Sandy Northrop is an American author, producer, director, and editor who has contributed to over 25 PBS documentaries. Wind & Stars Production Group is the bannerhead under which she produces. Northrop is best known for producing Vietnam Passage: Journeys from War to Peace, a trilogy on post war Vietnam, as well as her work on the history of American editorial cartoons.

==Biography==
Northrop received a BFA in photography from the University of Michigan in 1969 and graduated from Stanford University's Masters communications program in 1972.

From 1976 to 1985, she worked for the National Geographic Society in Africa as location manager and editor on two television specials.

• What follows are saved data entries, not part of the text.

-- ==== Sys2Proof/Machine/Formats.lean ====
section
/-! DEFINITION. Number formats and the arithmetic contract (08_number_formats.md, R222 to R243): exact values, element and scale
codes, conversion and rounding, the stochastic draws, profiles, and the result of one MXU operation. -/

namespace Sys2Proof.Machine

/-! ### Exact values -/

/-- An exact value: NaN, an infinity, or a signed fraction `num / den` whose zero keeps its sign. -/
inductive Num where
  | nan
  | inf (neg : Bool)
  | fin (neg : Bool) (num den : Nat)
deriving DecidableEq, Repr

/-- The magnitude `k * 2^e` as a fraction. -/
def pow2Frac (k : Nat) (e : Int) : Nat × Nat := if 0 ≤ e then (k * 2 ^ e.toNat, 1) else (k, 2 ^ (-e).toNat)

/-- The value `k * 2^e` with a sign. -/
def Num.ofPow (neg : Bool) (k : Nat) (e : Int) : Num := .fin neg (pow2Frac k e).1 (pow2Frac k e).2

/-- A product (R240): NaN times anything and zero times infinity are NaN, the sign is the XOR of the factors' signs. -/
def Num.mul : Num → Num → Num
  | .nan, _ => .nan
  | _, .nan => .nan
  | .inf a, .inf b => .inf (a != b)
  | .inf a, .fin b n _ => if n == 0 then .nan else .inf (a != b)
  | .fin a n _, .inf b => if n == 0 then .nan else .inf (a != b)
  | .fin a n d, .fin b m e => .fin (a != b) (n * m) (d * e)

/-- A quotient by a positive finite value. -/
def Num.quot (x : Num) (num den : Nat) : Num :=
  match x with
  | .fin a n d => .fin a (n * den) (d * num)
  | y => y

/-! ### Element formats, R222 to R228 -/

def Ef.INT2 : Nat := 0
def Ef.TERN : Nat := 1
def Ef.INT3 : Nat := 2
def Ef.INT4 : Nat := 3
def Ef.E2M1 : Nat := 4
def Ef.E3M0 : Nat := 5
def Ef.E2M3 : Nat := 6
def Ef.E3M2 : Nat := 7
def Ef.INT8 : Nat := 8
def Ef.E4M3 : Nat := 9
def Ef.E5M2 : Nat := 10
def Ef.BF16 : Nat := 11
def Ef.FP16 : Nat := 12
def Ef.FP32 : Nat := 13

/-- Width of an element format (R222). -/
def fmtWidth (f : Nat) : Nat := nth [2, 2, 3, 4, 4, 4, 6, 6, 8, 8, 8, 16, 16, 32] f 0

/-- An integer format or TERN. -/
def fmtInt (f : Nat) : Bool := f ≤ 3 || f == 8

/-- Fraction bits of a floating format (R225). -/
def fmtFrac (f : Nat) : Nat := nth [0, 0, 0, 0, 1, 0, 3, 2, 0, 3, 2, 7, 10, 23] f 0

/-- Bias of a floating format (R225). -/
def fmtBias (f : Nat) : Nat := nth [0, 0, 0, 0, 1, 4, 1, 3, 0, 7, 15, 127, 15, 127] f 0

/-- Magnitude code of the largest finite value of a floating format (R225). -/
def fmtMax (f : Nat) : Nat := nth [0, 0, 0, 0, 7, 7, 31, 31, 0, 0x7E, 0x7B, 0x7F7F, 0x7BFF, 0x7F7FFFFF] f 0

/-- e_max of a floating format (R225). -/
def fmtEmax (f : Nat) : Nat := nth [0, 0, 0, 0, 2, 3, 2, 4, 0, 8, 15, 127, 15, 127] f 0

/-- Magnitude code of Inf, where the format has one (R225). -/
def fmtInf (f : Nat) : Option Nat := if f == 10 then some 0x7C else if f == 11 then some 0x7F80 else if f == 12 then some 0x7C00
  else if f == 13 then some 0x7F800000 else none

/-- The canonical NaN of a format, where it has one (R226). -/
def fmtNan (f : Nat) : Option Nat := if f == 9 || f == 10 then some 0x7F else if f == 11 then some 0x7FC0
  else if f == 12 then some 0x7E00 else if f == 13 then some 0x7FC00000 else none

/-- The magnitude code without the sign bit. -/
def magOf (f code : Nat) : Nat := code % 2 ^ (fmtWidth f - 1)

/-- The sign bit of a code. -/
def signOf (f code : Nat) : Bool := bitAt code (fmtWidth f - 1)

/-- The code is a NaN (R225). -/
def isNan (f code : Nat) : Bool :=
  let m := magOf f code
  if f == 9 then m == 0x7F
  else match fmtInf f with
    | some i => i < m
    | none => false

/-- The value of a floating magnitude code that is no special one (R226). -/
def magValue (f : Nat) (neg : Bool) (m : Nat) : Num :=
  let fr := fmtFrac f
  let e := m / 2 ^ fr
  let x := m % 2 ^ fr
  if e == 0 then .ofPow neg x (1 - fmtBias f - fr) else .ofPow neg (2 ^ fr + x) ((e : Int) - fmtBias f - fr)

/-- The value an element code stands for (R224 to R226). -/
def valueOf (f code : Nat) : Num :=
  if f == 1 then (if code % 4 == 1 then .fin false 1 1 else if code % 4 == 3 then .fin true 1 1 else .fin false 0 1)
  else if fmtInt f then
    let v := signed (fmtWidth f) code
    .fin (v < 0) v.natAbs 1
  else if isNan f code then .nan
  else if fmtInf f == some (magOf f code) then .inf (signOf f code)
  else magValue f (signOf f code) (magOf f code)

/-- A subnormal element code of a floating format. -/
def isSubnormal (f code : Nat) : Bool :=
  !fmtInt f && magOf f code != 0 && magOf f code < 2 ^ fmtFrac f

/-! ### Scales, R229 and R230 -/

/-- The value of an E8M0 code. -/
def e8m0 (c : Nat) : Num := if c == 0xFF then .nan else .ofPow false 1 ((c : Int) - 127)

/-- The value of a UE4M3 code. -/
def ue4m3 (c : Nat) : Num := if 0x7F ≤ c then .nan else magValue 9 false c

/-- B_s of its code: 0 for 16, 1 for 32, 2 for 64 (R250). -/
def blockLen (code : Nat) : Nat := 16 * 2 ^ code

/-- Bytes of the scales of `n` consecutive elements (R223). -/
def scaleBytes (fmt bs n : Nat) : Nat :=
  if fmt == 0 then 0 else if fmt == 3 then ceilDiv n bs + ceilDiv n 16 else ceilDiv n bs

/-- The scale of element `k` within a run of elements whose scale bytes are given (R230). -/
def scaleAt (fmt bs : Nat) (bytes : List Byte) (k : Nat) : Num :=
  let byte (i : Nat) : Nat := leAt bytes i 1
  match fmt with
  | 0 => .fin false 1 1
  | 1 => e8m0 (byte (k / bs))
  | 2 => ue4m3 (byte (k / bs))
  | _ => (e8m0 (byte (k / bs * (1 + bs / 16)))).mul (ue4m3 (byte (k / bs * (1 + bs / 16) + 1 + k % bs / 16)))

/-! ### Packing, R223 -/

/-- `n` elements of width `w` from a byte string. -/
def unpack (w n : Nat) (bs : List Byte) : List Nat :=
  let v := fromLe bs
  (List.range n).map (fun i => bitsOf v (i * w) w)

/-- Elements of width `w` as one number, element 0 lowest. -/
def packNat (w : Nat) : List Nat → Nat
  | [] => 0
  | x :: xs => x % 2 ^ w + 2 ^ w * packNat w xs

/-- Elements of width `w` as bytes. -/
def pack (w : Nat) (l : List Nat) : List Byte := le (ceilDiv (l.length * w) 8) (packNat w l)

/-! ### Rounding and conversion, R231 to R234 -/

/-- floor(log2 (num / den)) of a positive fraction. -/
def floorLog2 (num den : Nat) : Int :=
  let e : Int := (num.log2 : Int) - den.log2
  let p := pow2Frac 1 e
  if num * p.2 < p.1 * den then e - 1 else e

/-- Whether a value between two neighbours goes to the upper one: `rem / den` is the fraction of the way, `code` the lower one's
code. Round to nearest, ties to the even code and for FP4 E3M0 between two powers of two to the larger (R231); or the stochastic draw `r` (R234). (DEDUCED, log entry 120) -/
def roundsUp (f : Nat) (sr : Option Nat) (code rem_ den : Nat) : Bool :=
  match sr with
  | some r => r < rem_ * 2 ^ 32 / den
  | none => den < 2 * rem_ || (2 * rem_ == den && (if f == 5 then code != 0 else code % 2 == 1))

/-- The magnitude code of a positive fraction in a floating format, the exponent unbounded above (R231). -/
def roundMag (f : Nat) (sr : Option Nat) (num den : Nat) : Nat :=
  let fr := fmtFrac f
  let emin : Int := 1 - fmtBias f
  let e := floorLog2 num den
  let e := if e < emin then emin else e
  let q := pow2Frac 1 (e - fr)
  let n := num * q.2
  let d := den * q.1
  let code := (e - emin).toNat * 2 ^ fr + n / d
  if roundsUp f sr code (n % d) d then code + 1 else code

/-- The integer magnitude of a fraction (R231, R234). -/
def roundInt (f : Nat) (sr : Option Nat) (num den : Nat) : Nat :=
  if roundsUp f sr (num / den) (num % den) den then num / den + 1 else num / den

/-- The largest magnitude of an integer format in a direction (R224). -/
def intLimit (f : Nat) (sym neg : Bool) : Nat :=
  if f == 1 then 1 else if neg && !sym then 2 ^ (fmtWidth f - 1) else 2 ^ (fmtWidth f - 1) - 1

/-- A signed magnitude code. -/
def withSign (f : Nat) (neg : Bool) (m : Nat) : Nat := b2n neg * 2 ^ (fmtWidth f - 1) + m

/-- What a source beyond the largest finite value becomes (R232). -/
def overflowCode (f : Nat) (convSat neg : Bool) : Nat :=
  if convSat then withSign f neg (fmtMax f)
  else match fmtInf f with
    | some i => withSign f neg i
    | none => match fmtNan f with
      | some n => n
      | none => withSign f neg (fmtMax f)

/-- Converts an exact value to a code (R231, R232). -/
def convert (f : Nat) (convSat intSym : Bool) (sr : Option Nat) (x : Num) : Nat :=
  if fmtInt f then
    match x with
    | .nan => 0
    | .inf neg => unsigned (fmtWidth f) (if neg then -(intLimit f intSym neg : Int) else intLimit f intSym neg)
    | .fin neg n d =>
      let m := least (roundInt f sr n d) (intLimit f intSym neg)
      unsigned (fmtWidth f) (if neg then -(m : Int) else m)
  else
    match x with
    | .nan => (fmtNan f).getD 0
    | .inf neg => match fmtInf f with
      | some i => withSign f neg i
      | none => overflowCode f convSat neg
    | .fin neg n d =>
      if n == 0 then withSign f neg 0
      else
        let m := roundMag f sr n d
        if fmtMax f < m then overflowCode f convSat neg else withSign f neg m

/-! ### Stochastic draws, R235 and R236 -/

/-- The generator step. -/
def xs (v : Nat) : Nat :=
  let v := v ^^^ ((v * 2 ^ 13) % 2 ^ 32)
  let v := v ^^^ (v / 2 ^ 17)
  v ^^^ ((v * 2 ^ 5) % 2 ^ 32)

/-- u of R235. -/
def drawU (seed tile ns : Nat) : Nat :=
  (seed % 2 ^ 32) ^^^ (seed / 2 ^ 32 % 2 ^ 32) ^^^ (tile * 65536) ^^^ (ns % 2 ^ 32) ^^^ (ns / 2 ^ 32 % 2 ^ 32)

/-- The draw state s of R235. -/
def drawState (seed tile ns : Nat) : Nat :=
  let v := (drawU seed tile ns * 0x9E3779B1) % 2 ^ 32
  if v == 0 then 1 else v

/-- xs applied `n` times. -/
def xsN : Nat → Nat → Nat
  | 0, v => v
  | n + 1, v => xsN n (xs v)

/-- The draw of element `e` of stream `q` (R236). -/
def draw (seed tile ns q e : Nat) : Nat := xsN (64 * q + e + 1) (drawState seed tile ns)

/-! ### Profiles, R242 and R243 -/

/-- An arithmetic profile. -/
structure Prof where
  formats : Nat
  scales : Nat
  blocks : Nat
  group : Nat
  daz : Bool
  ftz : Bool
  accSat : Bool
  convSat : Bool
  intSym : Bool
  sr : Bool
  intAcc : Bool
  k4 : Nat
  k8 : Nat
  k16 : Nat
  k32 : Nat
deriving DecidableEq, Repr

/-- A profile from its record. -/
def profOf (b : List Byte) : Prof :=
  let fl := leAt b 7 1
  { formats := leAt b 2 2, scales := leAt b 4 1, blocks := leAt b 5 1, group := 16 * 2 ^ leAt b 6 1, daz := bitAt fl 0, ftz := bitAt fl 1,
    accSat := bitAt fl 2, convSat := bitAt fl 3, intSym := bitAt fl 4, sr := bitAt fl 5, intAcc := bitAt fl 6,
    k4 := 16 * leAt b 8 1, k8 := 16 * leAt b 9 1, k16 := 16 * leAt b 10 1, k32 := 16 * leAt b 11 1 }

/-- Profile 0, the W84 tile. -/
def profile0 : Prof :=
  { formats := 0x3FFF, scales := 7, blocks := 7, group := 32, daz := false, ftz := false, accSat := false, convSat := true,
    intSym := false, sr := true, intAcc := true, k4 := 512, k8 := 256, k16 := 128, k32 := 64 }

/-- `lo ≤ byte i ≤ hi`. -/
def byteIn (b : List Byte) (i lo hi : Nat) : Bool := lo ≤ leAt b i 1 && leAt b i 1 ≤ hi

/-- A profile record is acceptable beside the ones accepted before it (R243). -/
def profileOk (before : List (List Byte)) (b : List Byte) : Bool :=
  b.length == 32 && crc32c (b.take 28) == leAt b 28 4 && 1 ≤ leAt b 0 2 && leAt b 0 2 ≤ 0xFFFE &&
    leAt b 2 2 < 0x4000 && leAt b 4 1 < 8 && leAt b 5 1 < 8 && leAt b 6 1 ≤ 2 && leAt b 7 1 < 128 &&
    byteIn b 8 1 32 && byteIn b 9 1 16 && byteIn b 10 1 8 && byteIn b 11 1 4 && leAt b 12 16 == 0 &&
    !before.any (fun p => leAt p 0 2 == leAt b 0 2)

/-- K_MAX of a profile for an element width (R238). -/
def Prof.kMax (p : Prof) (w : Nat) : Nat := if w ≤ 4 then p.k4 else if w ≤ 8 then p.k8 else if w ≤ 16 then p.k16 else p.k32

/-! ### The MXU operation, R238 to R241 -/

/-- Rounds an exact value to an FP32 code, overflow to infinity, or to the largest value under ACC_SAT; subnormal results become
zero under FTZ_ACC (R239). -/
def toFp32 (p : Prof) (x : Num) : Nat :=
  let code := match x with
    | .inf neg => withSign 13 neg 0x7F800000
    | y => convert 13 p.accSat false none y
  if p.ftz && isSubnormal 13 code then withSign 13 (signOf 13 code) 0 else code

/-- An operand's value: the element, flushed under DAZ, times its scale (R239). -/
def operandValue (p : Prof) (f code : Nat) (scale : Num) : Num :=
  let v := if p.daz && isSubnormal f code then Num.fin (signOf f code) 0 1 else valueOf f code
  v.mul scale

/-- The scale of 2^600 every product of a legal operation is a multiple of (R254). -/
def unit600 : Nat := 2 ^ 600

/-- A finite product in units of 2^−600. -/
def Num.units : Num → Int
  | .fin neg n d => if neg then -((n * (unit600 / d) : Nat) : Int) else (n * (unit600 / d) : Nat)
  | _ => 0

/-- The exact sum of a group's terms with the special values of R240. -/
def groupSum (terms : List Num) : Num :=
  let isInf (b : Bool) : Bool := terms.any (· == Num.inf b)
  if terms.any (· == Num.nan) then .nan
  else if isInf true && isInf false then .nan
  else if isInf true then .inf true
  else if isInf false then .inf false
  else
    let v := terms.foldl (fun a t => a + t.units) (0 : Int)
    if v == 0 then
      .fin (!terms.isEmpty && terms.all (fun t => match t with | .fin neg n _ => neg && n == 0 | _ => false)) 0 1
    else .fin (v < 0) v.natAbs unit600

/-- add_fp32 of two FP32 codes (R239, R240). -/
def addFp32 (p : Prof) (c r : Nat) : Nat :=
  let x := valueOf 13 c
  let y := valueOf 13 r
  toFp32 p (groupSum [x, y])

/-- Successive groups of `n` elements of a list. -/
def groupsOf {α : Type} (n : Nat) : Nat → List α → List (List α)
  | 0, _ => []
  | fuel + 1, l => if l.isEmpty then [] else l.take n :: groupsOf n fuel (l.drop n)

/-- One output element with an FP32 accumulator: the products in ascending k, group by group. -/
def mxuFp32 (p : Prof) (c : Nat) (terms : List Num) : Nat :=
  (groupsOf p.group terms.length terms).foldl (fun c g => addFp32 p c (toFp32 p (groupSum g))) c

/-- One output element with an INT32 accumulator, with its SAT flag (R241). -/
def mxuInt32 (p : Prof) (c : Nat) (terms : List Num) : Nat × Bool :=
  let sums := (groupsOf p.group terms.length terms).map (fun g => g.foldl (fun a t =>
    match t with | .fin neg n _ => if neg then a - (n : Int) else a + n | _ => a) (0 : Int))
  let r := sums.foldl (fun (a : Int × Bool) s =>
    let v := a.1 + s
    if v < -(2 ^ 31 : Nat) then (-(2 ^ 31 : Nat), true) else if (2 ^ 31 : Nat) ≤ v then ((2 ^ 31 : Nat) - 1, true) else (v, a.2))
    (signed 32 c, false)
  (unsigned 32 r.1, r.2)

end Sys2Proof.Machine
end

Last Stand in Eden covered the plight of endangered elephants in Kenya and Gorillas, explored Rwanda's mountain gorillas. Northrop spent eight years producing historical montages for PBS's National Memorial Day and A Capitol Fourth live concert celebrations. In 1996 she co-authored Drawn & Quartered, with Steven Hess on the history of American editorial cartoons and their impact on political and popular culture. The book grew out an unaired television special funded by of two NEH grants.

In 1997 Northrop moved to Hanoi, Vietnam. While there she produced, directed, shot and edited Vietnam Passage: Journeys from War to Peace, a trilogy of three one-hour television specials on post-war Vietnam that premiered on PBS.
Assignment Hanoi, the first program, told the story of Pete Peterson, who having survived six years as a POW in the “Hanoi Hilton” during the war and was returning to Vietnam as the United States' first Ambassador since 1975. The second program, Vietnam Passage: Journeys from War to Peace highlighted the Vietnamese perspective on the “American” War and its aftermath. The Next Generation, the final program in the trilogy, focused on eight Vietnamese kids, born during or just after the war and their hopes for the future. The Library of Congress selected Next Generation for its permanent collection.

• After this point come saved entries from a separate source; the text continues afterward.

-- ==== Sys2Proof/Machine/Tasting.lean ====
section
/-! DEFINITION. Tasting (09_tasting.md, R245 to R258 and R272 to R276): the scheduler, the sampler of a spur, samples,
recomputation under the contract, comparison, and TASTE_CMD. -/

namespace Sys2Proof.Machine

/-! ### The sample, R250 to R253 -/

def Sh.kind (h : List Byte) : Nat := leAt h 0 1
def Sh.flag (h : List Byte) (n : Nat) : Bool := bitAt (leAt h 1 1) n
def Sh.half (h : List Byte) : Bool := Sh.flag h 0
def Sh.high (h : List Byte) : Bool := Sh.flag h 1
def Sh.cinitZero (h : List Byte) : Bool := Sh.flag h 2
def Sh.intAcc (h : List Byte) : Bool := Sh.flag h 3
def Sh.tile (h : List Byte) : Nat := bitsOf (leAt h 2 2) 0 14
def Sh.slot (h : List Byte) : Nat := bitsOf (leAt h 4 1) 0 6
def Sh.priv (h : List Byte) : Nat := bitsOf (leAt h 4 1) 6 2
def Sh.profile (h : List Byte) : Nat := leAt h 6 2
def Sh.ns (h : List Byte) : Nat := leAt h 8 8
def Sh.fmtA (h : List Byte) : Nat := leAt h 26 1
def Sh.fmtB (h : List Byte) : Nat := leAt h 27 1
def Sh.sclA (h : List Byte) : Nat := bitsOf (leAt h 28 1) 0 2
def Sh.sclB (h : List Byte) : Nat := bitsOf (leAt h 28 1) 2 2
def Sh.blkA (h : List Byte) : Nat := bitsOf (leAt h 29 1) 0 2
def Sh.blkB (h : List Byte) : Nat := bitsOf (leAt h 29 1) 2 2
def Sh.kn (h : List Byte) : Nat := leAt h 30 2
def Sh.stream (h : List Byte) : Nat := bitsOf (leAt h 32 1) 0 2
def Sh.sr (h : List Byte) : Bool := bitAt (leAt h 32 1) 2
def Sh.selfScale (h : List Byte) : Bool := bitAt (leAt h 32 1) 3
def Sh.len (h : List Byte) : Nat := leAt h 36 4
def Sh.seed (h : List Byte) : Nat := leAt h 40 8

/-- The columns a sample covers (R252). -/
def Sh.cols (h : List Byte) : Nat := if Sh.half h then 16 else 32

/-- The first column a sample covers. -/
def Sh.firstCol (h : List Byte) : Nat := if Sh.high h then 16 else 0

/-- The lengths of the payload sections in bytes, before padding (R251, R253). -/
def Sh.sections (h : List Byte) : List Nat :=
  let wa := fmtWidth (Sh.fmtA h)
  let wb := fmtWidth (Sh.fmtB h)
  let n := Sh.kn h
  let bs := blockLen (Sh.blkA h)
  if Sh.kind h == 1 then
    let c := Sh.cols h
    [ceilDiv (32 * n * wa) 8, 32 * scaleBytes (Sh.sclA h) bs n, ceilDiv (c * n * wb) 8,
     c * scaleBytes (Sh.sclB h) (blockLen (Sh.blkB h)) n, if Sh.cinitZero h then 0 else 128 * c, 128 * c,
     if Sh.intAcc h then 4 * c else 0]
  else
    [ceilDiv (n * wa) 8, if 2 ≤ Sh.sclA h then scaleBytes (Sh.sclA h) bs n else 0, ceilDiv (n * wb) 8,
     if Sh.selfScale h then ceilDiv n bs else 0]

/-- The payload length the header's fields call for. -/
def Sh.payload (h : List Byte) : Nat := sumNat ((Sh.sections h).map (fun n => roundUp n 16))

/-- A payload section of a sample. -/
def sectionOf (b : List Byte) (i : Nat) : List Byte :=
  let ls := Sh.sections b
  (b.drop (64 + sumNat ((ls.take i).map (fun n => roundUp n 16)))).take (nth ls i 0)

/-- The largest sample (R250). -/
def sampleMax : Nat := 24576

/-- The header of a sample (R250): the descriptor, the tile's context, n_s and the period of the issuing edge. -/
def Hub.sampleHeader (s : Hub) (t : Nat) (q : SpurTaste) (d : OpDesc) (ns : Nat) (half high : Bool) : List Byte :=
  let x := s.tile t
  let mxu := d.kind == 1
  let flags := b2n half + 2 * b2n high + 4 * b2n (mxu && d.cinitZero) + 8 * b2n (mxu && d.intAcc) + 16 * b2n (mxu && d.satAny) + 32 * b2n (!mxu && d.sr)
  let conv := if mxu then 0 else d.stream % 4 + 4 * b2n d.sr + 8 * b2n d.selfScale
  let h := le 1 d.kind ++ le 1 flags ++ le 2 t ++ le 1 (x.slot + 64 * x.priv) ++ zeros 1 ++ le 2 x.profile ++ le 8 ns ++ le 8 s.now ++
    le 2 x.tag ++ le 1 d.fmtA ++ le 1 d.fmtB ++ le 1 (d.sclA % 4 + 4 * (d.sclB % 4)) ++ le 1 (d.blkA % 4 + 4 * (d.blkB % 4)) ++
    le 2 d.kn ++ le 1 conv ++ zeros 3 ++ zeros 4 ++ le 8 (if !mxu && d.sr then x.seed else 0) ++ le 4 q.req ++ le 4 s.epoch ++ zeros 8
  patchLe h 36 4 (Sh.payload h)

/-- `n` bytes of a tile's SRAM, the address taken modulo its size. -/
def Hub.debugRead (s : Hub) (t a n : Nat) : List Byte := (List.range n).map (fun i => s.peek .sram (t * 65536 + (a + i) % 65536))

/-- `count` rows of `len` bytes from row `first` on, `off` bytes into each. -/
def Hub.debugRows (s : Hub) (t : Nat) (r : Rows) (first count off len : Nat) : List Byte :=
  (List.range count).flatMap (fun i => s.debugRead t (r.base + (first + i) * r.pitch + off) len)

/-- The payload of a sample, read over the SRAM debug port in the order of R251 and R253. -/
def Hub.samplePayload (s : Hub) (t : Nat) (h : List Byte) (d : OpDesc) : List Byte :=
  let ls := Sh.sections h
  let n (i : Nat) : Nat := nth ls i 0
  let c := Sh.cols h
  let f := Sh.firstCol h
  let secs := if Sh.kind h == 1 then
      [s.debugRows t d.a 0 32 0 (n 0 / 32), s.debugRows t d.sa 0 32 0 (n 1 / 32), s.debugRows t d.b f c 0 (n 2 / c),
       s.debugRows t d.sb f c 0 (n 3 / c), if n 4 == 0 then [] else s.debugRows t d.ci 0 32 (4 * f) (4 * c),
       s.debugRows t d.c 0 32 (4 * f) (4 * c), if n 6 == 0 then [] else s.debugRows t d.sat 0 32 (f / 8) (c / 8)]
    else
      [s.debugRead t d.a.base (n 0), s.debugRead t d.sa.base (n 1), s.debugRead t d.c.base (n 2), s.debugRead t d.sb.base (n 3)]
  secs.flatMap (padMul 16)

/-- The trailer of a sample. -/
def sampleTrailer (body : List Byte) (payload status : Nat) : List Byte :=
  le 4 (crc32c body) ++ le 1 status ++ zeros 3 ++ le 4 (payload / 8) ++ zeros 4

/-! ### The scheduler, R246 -/

/-- The slot may be sampled. -/
def Hub.tasteable (s : Hub) (z : Nat) : Bool :=
  s.rdB F.TASTE_SLOT_EN z == 1 && s.rdB F.TASTE_SLOT_RESIDENCY z != 0 && (s.dom z).st == .running

/-- Requests a slot gets in a round. -/
def Hub.tasteWeight (s : Hub) (z : Nat) : Nat := let w := s.rdB F.TASTE_SLOT_WEIGHT z; if w == 0 then 1 else w

/-- The cursor step, bit 0 read as 1. -/
def Hub.tasteStride (s : Hub) : Nat := s.rd F.TASTE_STRIDE_STRIDE ||| 1

/-- Advances a cursor until it names a tile of the slot without a request. -/
def Hub.cursorNext (s : Hub) (z : Nat) : Nat → Nat → Option Nat
  | 0, _ => none
  | fuel + 1, c =>
    let c := (c + s.tasteStride) % 16384
    if (s.tile c).isOf z && (s.bufOf c).isNone then some c else s.cursorNext z fuel c

/-- The lowest free sample buffer. -/
def Hub.freeBuf (s : Hub) : Option Nat := (List.range 8).find? (fun b => !s.taste.bufs.keys.contains b)

/-- Reserves a buffer and sends the request to a tile's spur. -/
def Hub.requestSample (s : Hub) (b z t : Nat) : Hub :=
  let req := s.taste.nextReq
  let s := s.setBuf b { tile := t, slot := z, req := req }
  let s := s.setTile t { s.tile t with taste := some { req := req } }
  let s := { s with taste := { s.taste with nextReq := (req + 1) % 2 ^ 32 } }
  s.tasteCount z Tc.REQUESTED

After returning to the United States, Northrop combined her experience in filmmaking and political cartoons to produce two segments for The NewsHour with Jim Lehrer on the 2004 presidential race as seen by the cartoonists. Northrop followed The Economist's Kevin Kallaugher who was making the transition for two-dimensional to three dimensional caricatures. The resulting film, The World According to Kal, screened at the exhibit Mightier Than the Sword: The Satirical Pen of Kal, at the Walters Art Museum in Baltimore the summer of 2006. Northrop also curated a retrospective on United States Presidential Elections, 1796–2008, as covered by editorial cartoonists, for the Newseum in 2008. In 2011, Northrop and Steven Hess published American Political Cartoons: The Evolution of a National Identity 1754–2010.